GilsonLabUCSD / pAPRika

Advanced toolkit for binding free energy calculations
BSD 3-Clause "New" or "Revised" License
31 stars 14 forks source link

Binding affinity in cb6-but-pbc very different #199

Closed martinj80 closed 2 months ago

martinj80 commented 3 months ago

Hi, upon running the NB with Amber22, I am getting very differrent results from those precalculated in the NB file, also the binding_affinity variable for some reason also contains the unit. Is this OK?

My result: The binding affinity for butane and cucurbit[6]uril = -157.63 kilocalorie / mole +/- 11.34 kilocalorie / mole kcal/mol

jeff231li commented 3 months ago

@martinj80 The binding affinity variable should contain the unit and this is the intended behavior from v1.2.0. I suspect you are getting a different value because the simulations were very short in each window. This is indicated by the magnitude of the error = 11.34 kcal/mol. If you run it longer, perhaps 5ns per window, you would get a closer value to the pre-calculated value in the notebook.

martinj80 commented 3 months ago

That would be first thing to try, even though the difference is really huge (9 vs. 150). I thought the precalculated value was calculated by the same code as supplied, that is why I wrote here. If not, and I suspected so, all is fine.

jeff231li commented 3 months ago

I don't remember how long I ran the simulations on the NB, but I suspect I ran them much longer. One way to debug in a production run is to look at the free energy for the different phases (attach, pull, release). If the free energy for a phase looks incredibly wrong, the next step would be to view the trajectory for the windows in a GUI like VMD or PyMol. Most of the time, you can see what's wrong with the simulation (wrong choice of restraints, etc)

print(free_energy.results["attach"]["ti-block"]["fe"])
print(free_energy.results["pull"]["ti-block"]["fe"])
martinj80 commented 3 months ago

I checked that before, actually. The pull phase is 160kcal, the rest is below 10 so I guess the culprit is the pull phase here...

martinj80 commented 3 months ago

I increased the nstlim to 1ns (500,000steps) but the results are still horrible not much changed. The trajectory seems fine, no obvious problems. I am now running 10 ns production step...

slochower commented 3 months ago

I thought the values in the README are what you'd get if you evaluated the code as written -- and of course we expect fluctuation in the mean ΔG given the high uncertainty, but seeing -160 kcal/mol is definitely outside of what I'd expect. I'm curious what a 10 ns production phase gives you. Is the restraint energy really really high?
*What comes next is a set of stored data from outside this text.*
-- ==== Sys2Proof/Machine/Exchange.lean ====
section
/-!
DEFINITION. Machine/Exchange.lean: the exchange engine (16_training.md): stamps and closes, CONTRIBUTE, REDUCE, GATHER,
JOURNAL_READ, ROSTER_SYNC, the roster messages, and the far-memory moves of R410.
-/
namespace Sys2Proof.Machine

/-- EXCHANGE (R62). -/
def isExchange (e : Nat) : Bool := e = 0x60

/-! ### Regions, steps and stamps (R360 to R363) -/

/-- The job's roster index (R362). -/
def Job.ownIndex (j : Job) : Nat := (j.decl.exchange.map ExchangeDecl.index).getD 0xFFFF

/-- BASE_STEP; 1 for a job without the exchange (R450). -/
def Job.baseStep (j : Job) : Nat := (j.decl.exchange.map ExchangeDecl.baseStep).getD 1

/-- The pool step of an LSTEP (R362). -/
def Job.poolStep (j : Job) (lstep : Nat) : Nat := j.baseStep + lstep - 1

/-- Bytes of an element of CONTRIB_FORMAT. -/
def Region.c (g : Region) : Nat := if g.contribF32 then 4 else 2

/-- Bytes of an element of REDUCED_FORMAT. -/
def Region.r (g : Region) : Nat := if g.reducedBf16 then 2 else 4

/-- E_S, the elements of a shard. -/
def Region.shardElems (g : Region) : Nat := g.elements / g.shards

/-- Far address of roster entry `i` (R361). -/
def Region.rosterAt (g : Region) (i : Nat) : Nat := g.base + g.rosterOff + 64 * i

/-- Far address of the contribution of index `i` for a step (R361). -/
def Region.slotAt (g : Region) (step i : Nat) : Nat := g.base + g.slotOff + (step % 2 * g.capacity + i) * g.slotSize

/-- Far address of a journal entry (R361). -/
def Region.entryAt (g : Region) (step : Nat) : Nat := g.base + g.journalOff + step % g.journal * g.entrySize

/-- Far address of the header of copy `cp` of shard `k` (R361). -/
def Region.shardAt (g : Region) (step cp k : Nat) : Nat := g.entryAt step + (cp * g.shards + k) * 8192

/-- Far address of the payload of copy `cp` of shard `k` (R361). -/
def Region.payloadAt (g : Region) (step cp k : Nat) : Nat :=
  g.entryAt step + g.copies * g.shards * 8192 + (cp * g.shards + k) * (g.shardElems * g.r)

/-- A stamp (R363). -/
def stampOf (step kind copy number : Nat) : Nat := step % 2 ^ 40 + kind * 2 ^ 40 + copy * 2 ^ 44 + number % 2 ^ 16 * 2 ^ 48

/-- The active set in force at a pool step (R372, R383). -/
def Exchange.activeAt (x : Exchange) (step : Nat) : List Nat := if step ≤ x.activeStep then x.active else x.next

/-- Read far memory for a command, without keeping what the access does: a check of stamps. -/
def State.peekFar (s : State) (l : Fin 4) (addr n : Nat) : List Byte := (readFarIn (s.windows l) s.far .empty addr n).1

/-- The stamp at a far address. -/
def State.stampAtFar (s : State) (l : Fin 4) (addr : Nat) : Nat := leNat (s.peekFar l addr 8)

/-! ### Descriptors and closes (R364, R368) -/

/-- An exchange descriptor. -/
structure ExchDesc where
  close : Nat
  src : Nat
  amax : Nat
  dst : Nat
  result : Nat
  coreMask : Nat
  coreAddr : Nat
  replayStep : Nat
  reservedOk : Bool
  deriving DecidableEq, Repr

/-- Read an exchange descriptor; `close` is a count within the step. -/
def ExchDesc.ofNat (d : Nat) : ExchDesc :=
  { close := bitField d 0 16 * 65536 + bitField d 16 16, src := bitField d 40 40, amax := bitField d 80 40,
    dst := bitField d 120 40, result := bitField d 160 40, coreMask := bitField d 200 16, coreAddr := bitField d 216 26,
    replayStep := bitField d 256 40, reservedOk := reservedClear d [(0, 32), (40, 202), (256, 40)] }

/-- The rules of R368 for the fields that a command uses. -/
def ExchDesc.ok (d : ExchDesc) (s : State) (l : Fin 4) (g : Region) (opcode : Nat) : Bool :=
  d.reservedOk &&
    (decide (opcode ≠ 1) || (decide (d.src % 64 = 0) && s.nearRangeOk l d.src (g.elements * g.c) &&
      s.nearRangeOk l d.amax (4 * g.amax))) &&
    (!(decide (opcode = 3) || decide (opcode = 5)) || (s.nearRangeOk l d.dst (g.elements * g.r) &&
      decide (d.result % 8192 = 0) && s.nearRangeOk l d.result 8192 && decide (d.coreAddr % 64 = 0)))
jeff231li commented 3 months ago

Also, you could check the free profile across the pull phase. From memory, the free energy for each window is stored in fe_matrix, but I can't remember if you need to remove the units first from the array for matplotlib.

plt.plot(free_energy.results["pull"]["ti-block"]["fe_matrix"][0,:])

You can also plot the histogram overlap between neighboring windows in the pull phase. Normally, there is a connection between skewed free energy values and the (lack of) overlap between histograms. I will need to go through my folders to find the notebook, I'll get back to you on this one.

Cucurbiturils are known to be very rigid and highly polar at the entrance, which makes it hard for the guest molecule to leave the pocket (hence, the unusually large binding affinity for like CB7-8). In the original APR paper (SI of https://pubs.acs.org/doi/10.1021/acs.jctc.5b00405), they had to apply jack restraints on the CB7 to make the portal wider, which improved the overlap and/or convergence in the pull phase.

martinj80 commented 3 months ago

even with 10ns, the value is still similar. I checked the fe_matrix in the pull phase: [-0.0, 1.11, 4.31, 9.49, 12.82, 13.61, 13.82, 12.59, 11.50, 10.62, 10.07, 10.17, 10.14, 9.920, 17.66, 46.76, 97.98, 171.3] problem occurs in the last few windows or in the first windows (is the order ascending or descending)? I see no extreme restrain energies (all approx. 2-13) in the md outputs, although the histograms (almost) do not overlap between 4. and 5. pull window. Otherwise, all looks pretty much normal from what I can see.

jeff231li commented 3 months ago

@martinj80 I think I know what the problem is. If you look at the free energy values for the pull phase, the free energy converges around the 10 kcal/mol value. However, it then jumps to 17.66 and then all the way up to 171.3 kcal/mol. I'm pretty sure this is because the water box is too small and the butane molecule is probably reaching the upper boundary of the box. There are two ways to recover the free energy:

Let me know if this helps fix the issue.

martinj80 commented 3 months ago

Thank you for the suggestions. Increasing the number of water by 1000 improved it, with 50000 steps I got to 13.99 +/- 1.54 kcal/mol.

jeff231li commented 2 months ago

Closing since the question has been answered.